Libérer

Libérer la parole, l’action, la vie, la relation avec autrui au sein de la société et, en même temps, élargir ma propre existence, me semble une entreprise joyeuse, laïque et chrétienne.

Le verbe libérer est pour moi ‘messager’ d’une joie profonde, celle dont on rêve toute sa vie, celle, petite ou grande, que l’on « fomente » et accueille chaque jour.

Mon enfance avait connu la défaite, l’Occupation ; mon adolescence m’offrit la « Libération », mais elle ne m’apporta pas l’exultation dont j’avais rêvé. Il fallut encore connaître une sorte de disette dans les années 45 et 46. Après, la vie quotidienne devint à peu près normale. Mais il me fallait faire pour moi une vraie découverte fondamentale et nouvelle.
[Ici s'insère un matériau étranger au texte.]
/-- The receiver. -/
structure Receiver where
  state : ReceiverState
  headerRegister : Header
  checkRegister : Digest
  /-- Consecutive 1 bits counted in DISCARD (R16). -/
  ones : Nat
  /-- Body bytes still to come of the frame followed (R19). -/
  remaining : Nat
  /-- The look for a start mark; it means something in HUNT (R16). -/
  hunt : Hunt
deriving DecidableEq, Repr

/-- A chain of intake slots that is READY or IN-WORK: the bytes it stores, 64 to a slot (R23). -/
structure Chain where
  headerOnly : Bool
  bytes : List Byte
deriving DecidableEq, Repr

/-- The FILLING chain: the bytes that have reached its slots, and whether its frame has passed its
check (R25). -/
structure Filling where
  headerOnly : Bool
  passed : Bool
  bytes : List Byte
deriving DecidableEq, Repr

/-- The intake ring: the run of slots in use, from its oldest end: the IN-WORK chain, the READY chains,
the FILLING chain (R23). Every other slot is FREE. -/
structure Ring where
  /-- Slot number of the oldest end. -/
  oldest : Nat
  inWork : Option Chain
  ready : List Chain
  filling : Option Filling
deriving DecidableEq, Repr

/-- The agreement states (section 6.2). -/
inductive AgreementState where
  | empty | pending | agreed | diverged
deriving DecidableEq, Repr

/-- What a STATUS reports beside its segment index and pace (R12, R182). -/
structure StatusReport where
  node : NodeState
  agreement : AgreementState
  shownDigest : Digest
  pendingKinds : BitVec 19
  counts : List Nat
  geometryCut : Nat
  profileSource : Source
  fontSource : Source
  knownFeeders : Nat
deriving DecidableEq, Repr

/-- A board notice offered to the transmit queue, complete but for its pace field (R31). -/
inductive BoardNotice where
  | digest (segment : Nat) (composeNumber : BitVec 16) (digest : Digest) (origin : Pace)
      (rowCount boardWidth : Nat)
  | pace (segment : Nat)
  | status (segment : Nat) (report : StatusReport)
deriving DecidableEq, Repr

/-- The states of the transmitter (section 2.7). -/
inductive TransmitterState where
  | idle | wait | send | jam | backoff
deriving DecidableEq, Repr

/-- The transmitter. -/
structure Transmitter where
  state : TransmitterState
  notice : Option BoardNotice
  attempts : Nat
  /-- The backoff wait, in slots of 96 bit times. -/
  slots : Nat
  /-- Header, body and check bytes of the frame in SEND. -/
  frame : List Byte
  /-- The collision being jammed was late (R34). -/
  late : Bool
deriving DecidableEq, Repr

/-- The line-busy watch (R30). -/
structure Watch where
  /-- Consecutive bit times sampled at 1; held up to the 64 of an idle line. -/
  idleRun : Nat
  /-- Bit times of the busy period; held up to the 5000 that R30 reports, 0 on an idle line. -/
  busyBits : Nat
  /-- LINE_STUCK has been raised for the busy period. -/
  reported : Bool
  /-- Bit times already counted of the header, body byte or check bits in reception, before their own command
  (log entry 17). -/
  ahead : Nat
deriving DecidableEq, Repr

/-- The state of the Line Controller. -/
structure Lc where
  receiver : Receiver
  fifo : List Byte
  ring : Ring
  queue : List BoardNotice
  transmitter : Transmitter
  watch : Watch
deriving DecidableEq, Repr

/-! ### Table Builder -/

/-- A timer of the part: stopped, running, or expired and not restarted since (log entry 3). -/
inductive Timer where
  | stopped | running | expired
deriving DecidableEq, Repr

/-- Running state of a service (R7). -/
inductive ServiceStatus where
  | onTime | expected | delayed | cancelled | departed
deriving DecidableEq, Repr

/-- The contents of a cell of the stop pool (R41); the links are the order of the lists of cells. -/
structure StopCell where
  name : Nat
  time : Option Nat
deriving DecidableEq, Repr

/-- A service entry in use (R39). -/
structure Service where
  number : Nat
  edition : BitVec 8
  /-- Owning feeder, a node number. -/
  owner : Nat
  platform : Platform
  scheduled : Nat
  expected : Option Nat
  status : ServiceStatus
  destination : Nat
  via : Option Nat
  coaches : Option Nat
  /-- The cells of the calling chain in calling order; the first is the head cell. -/
  chain : List Nat
  cut : Bool
  mark : Bool
  refresh : Timer
deriving DecidableEq, Repr

/-- The stop pool (R41): the contents of its 640 cells, and the free list from its head. -/
structure StopPool where
  cells : List StopCell
  free : List Nat
deriving DecidableEq, Repr

/-- A feeder entry in use (R70); its stale flag is its place in the stale order. -/
structure Feeder where
  node : Nat
  expectedSequence : Option (BitVec 8)
  sweeping : Bool
  epoch : BitVec 8
  count : Nat
  spoiled : Bool
  lifetime : Timer
  limit : Timer
deriving DecidableEq, Repr

/-- Station time (R81 to R84). The clock state is UNSET exactly while no second of day is held. -/
structure StationTime where
  second : Option Nat
  elapsed : Nat
  age : Nat
  stale : Bool
  secondTimer : Bool
deriving DecidableEq, Repr

/-- An expiry of a TB timer that claims a table work (R47, R48). -/
inductive Expiry where
  | refresh (service : Nat)
  | lifetime (node : Nat)
  | sweepLimit (node : Nat)
  | tick
deriving DecidableEq, Repr

/-- The table work in flight (R47). `apply` works on the IN-WORK chain; a refresh carries what the TB
found when it examined the entry at the beginning of the work (R61). -/
inductive TableWork where
  | apply
  | refresh (service : Nat) (live : Bool)
  | lifetime (node : Nat)
  | sweepLimit (node : Nat)
  | tick
deriving DecidableEq, Repr

/-- The table state (section 3.5). -/
inductive TableState where
  | free
  | working (work : TableWork)
  | window
deriving DecidableEq, Repr

/-- The state of the Table Builder. -/
structure Tb where
  services : List Service
  pool : StopPool
  /-- The defined names: number and text, numbers strictly rising, no empty text (R43). -/
  names : List (Nat × Text)
  /-- The refusal list, oldest first (R46). -/
  refusals : List Nat
  state : TableState
  /-- The IN-WORK notice waits for its apply to begin (R48). -/
  waitingApply : Bool
  waiting : List Expiry
  windowRequest : Bool
  feeders : List Feeder
  /-- Nodes of the stale entries, in the order in which they became stale (R70). -/
  staleOrder : List Nat
  time : StationTime
deriving DecidableEq, Repr

/-! ### Composer -/

/-- Where the Composer stands in a pass (section 5.1). -/
inductive PassState where
  | idle | asking | reading | digesting
deriving DecidableEq, Repr

/-- The status class of a LEAD or FOLLOW row (R102). -/
inductive StatusClass where
  | onTime | late | cancelled
deriving DecidableEq, Repr

/-- The fields a LEAD and a FOLLOW row share (R100). -/
structure ServiceRow where
  service : Nat
  edition : BitVec 8
  time : Text
  destination : Text
  platform : Option Text
  status : StatusClass
  statusText : Text
deriving DecidableEq, Repr

/-- A row record (R100); its row number is its place in the set. -/
inductive Row where
  | blank
  | phrase (text : Text)
  | follow (row : ServiceRow)
  | lead (row : ServiceRow) (calling : Text) (width : Nat)
deriving DecidableEq, Repr

/-- A composed set (R95). -/
structure ComposedSet where
  rows : List Row
  digest : Digest
  number : BitVec 16
  rowCount : Nat
  boardWidth : Nat
deriving DecidableEq, Repr

/-- The state of the Composer. -/
structure Co where
  request : Bool
  pass : PassState
  working : List Row
  nameMiss : Bool
  composed : Option ComposedSet
  number : BitVec 16
deriving DecidableEq, Repr

/-! ### Agreement Unit -/

/-- A peer entry (R115). Its lifetime timer runs exactly while it is LIVE. -/
structure Peer where
  live : Bool
  node : Option Nat
  digest : Option Digest
  origin : Option Pace
deriving DecidableEq, Repr

/-- A set copied at an adoption, with its origin (R120). -/
structure AdoptedSet where
  rows : List Row
  digest : Digest
  rowCount : Nat
  boardWidth : Nat
  callingWidth : Nat
  origin : Pace
deriving DecidableEq, Repr

/-- The state of the Agreement Unit. -/
structure Au where
  /-- The entries of segment indexes 0 to 7. -/
  peers : List Peer
  agreement : AgreementState
  composedDigest : Option Digest
  ownProposal : Option Pace
  agreementTimer : Bool
  swapBuffer : Option AdoptedSet
  shown : Option AdoptedSet
  shownDigest : Option Digest
  pace : Pace
  paceTimer : Bool
  beaconTimer : Bool
  sent : Bool
deriving DecidableEq, Repr

/-! ### Painter -/

/-- A glyph: its width in columns and its row bytes, top row first, bit 7 leftmost (R148, R194). -/
structure Glyph where
  width : Nat
  rows : List Byte
deriving DecidableEq, Repr

/-- The layout widths (R149). -/
structure Layout where
  time : Nat
  status : Nat
  platform : Nat
deriving DecidableEq, Repr

/-- What the Painter samples at a frame start (R144). -/
structure FrameSample where
  node : NodeState
  shown : Option AdoptedSet
  pace : Pace
  second : Option Nat
  stale : Bool
  /-- The text and take pace of the banner in force, where it is SHOWING. -/
  banner : Option (Text × Pace)
  brightness : Nat
deriving DecidableEq, Repr

/-- The paint states (section 7.2). -/
inductive PaintState where
  | dark | painting | waiting
deriving DecidableEq, Repr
« Libérer » suppose de marcher dans un chemin plein d’obstacles multiformes qu’il faut lever avec patience et assiduité pour désencombrer le passage, porte d’espoir et d’espérance. C’est en fait une sorte de combat permanent, interne à chacun en même temps que sociétal.

Il s’agit de délier, affranchir, pardonner, encourager, émanciper, élargir, faire craquer, déblayer mais aussi promouvoir et rendre souple.

Mais, dans le fond, une seule action est nécessaire : amoindrir la peur, s’en faire une alliée de prudence et, en même temps, faire grandir en chacun, y compris en soi-même, la « qualité fondamentale » qui charpente la vie personnelle, celle qui donne plein exercice et met au large. Elle donne sens et montre le Chemin. Elle accomplit.

Je suis de ceux qui pensent que toute liberté est un ‘accomplissement’ de chacun et de tous. Chacun est indispensable à tous et la société indispensable à chacun. Il suffit de s’entendre, de parler et d’agir ensemble. Dans des convictions qui s’opposent, il est toujours possible de trouver un compromis. Il est pour un temps un chemin commun vers la liberté.